Using the listing, copy each whole line that features "decide".
+ + +
/-! ### Thermal protection (01 R18, 19 R417) -/

/-- THERMAL_SENSOR_SAMPLE: the seven sensors of a region (six clusters, then the digital die), 1/1,024 °C. CLU_TEMP and
a HIST unit on TEMP follow. The over-temperature warning goes to the PMBus pages of the sensors that are hot: page 1 the
digital die, 2 + r the analog die (03 R61). -/
def State.thermalSample (s : State) (r : Nat) (l : List Int) : State :=
  let v := fun i => l.getD i 0
  let all := (List.range 7).map v
  let hot := listMax all
  let src := ((List.range 7).find? (fun i => v i == hot)).getD 0
  let warn := decide (degC 110 ≤ hot)
  let x := s.rgn r
  let cool := x.shutdown && all.all (fun t => decide (t < degC 100))
  let s1 := s.modRgn r (fun g => { g with
    temp := hot, source := src, sensors := (List.range 7).foldl (fun t i => Tbl.set 0 t i (v i)) [], warn := warn, cool := cool
    sampledAt := some s.up })
  let s2 := forEach (List.range 6) (fun i t =>
    let k := 6 * r + i
    let t1 := t.modClu k (fun c => { c with temp := v i })
    when ((t1.hist k).run && (t1.hist k).kind == 5) (fun u => u.modHist k (fun h => { h with feed := h.feed ++ [v i] })) t1) s1
  let s3 := when (warn && !x.warn) (fun t => t.cause Ty.rgn r 1) s2
  let s4 := when (decide (degC 110 ≤ v 6)) (fun t => t.modSmb (fun m => { m with stTemp := Tbl.upd 0 m.stTemp 1 (fun w => setBit w 6) })) s3
  let s4 := when ((List.range 6).any (fun i => decide (degC 110 ≤ v i))) (fun t => t.modSmb (fun m => { m with
    stTemp := Tbl.upd 0 m.stTemp (2 + r) (fun w => setBit w 6) })) s4
  when (cool && !x.cool) (fun t => t.cause Ty.rgn r 4) s4

/-- THERMAL_SENSOR_SAMPLE: 1 ms after the last reading of the region. -/
def execThermalSensorSample (r : Nat) (temps : List Int) (s : State) : Host.Outcome State Fault Refusal :=
  onUnit (decide (r < nRgn)) (
    if s.stage = .on ∧ (s.rgn r).sampledAt.all (fun t => decide (t + fsMs ≤ s.up)) then s.thermalSample r temps else s)

/-- A write of RGN_THERMAL_CTRL: REENABLE ends a shutdown while COOL reads 1 (R417); the region's run becomes due. -/
def State.reenable (s : State) (fn r : Nat) : State :=
  let x := s.rgn r
  if ¬ x.shutdown then s
  else if ¬ x.cool then s.reject fn Code.blkBusy Ty.rgn r
  else
    let s1 := s.modRgn r (fun g => { g with shutdown := false, cool := false })
    let s2 := forEach (tesOfRgn r) (fun e t => t.emptyDeque e) s1
    s2.modCal r (fun c =>
      if 1 ≤ c.state ∧ c.state ≤ 4 ∨ ¬ (s.hdr Ty.cal r).en then c
      else c.runStart (2 ^ 48 - 1) s.uptime)

def State.wThermal (s : State) (fn r val : Nat) : State := if bit val 0 then s.reenable fn r else s

/-- REENABLE. -/
def execReenable (fn r : Nat) (s : State) : Host.Outcome State Fault Refusal :=
  onUnit (decide (fn < 18)) (s.onWrite fn Ty.rgn r 0x048 (fun t => t.wThermal fn r 1))

end Sys2Proof.Machine
end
+ + +
* OUTPUT OF THE EXERCISE:
  let warn := decide (degC 110 ≤ hot)
  let cool := x.shutdown && all.all (fun t => decide (t < degC 100))
  let s4 := when (decide (degC 110 ≤ v 6)) (fun t => t.modSmb (fun m => { m with stTemp := Tbl.upd 0 m.stTemp 1 (fun w => setBit w 6) })) s3
  let s4 := when ((List.range 6).any (fun i => decide (degC 110 ≤ v i))) (fun t => t.modSmb (fun m => { m with
  onUnit (decide (r < nRgn)) (
    if s.stage = .on ∧ (s.rgn r).sampledAt.all (fun t => decide (t + fsMs ≤ s.up)) then s.thermalSample r temps else s)
  onUnit (decide (fn < 18)) (s.onWrite fn Ty.rgn r 0x048 (fun t => t.wThermal fn r 1))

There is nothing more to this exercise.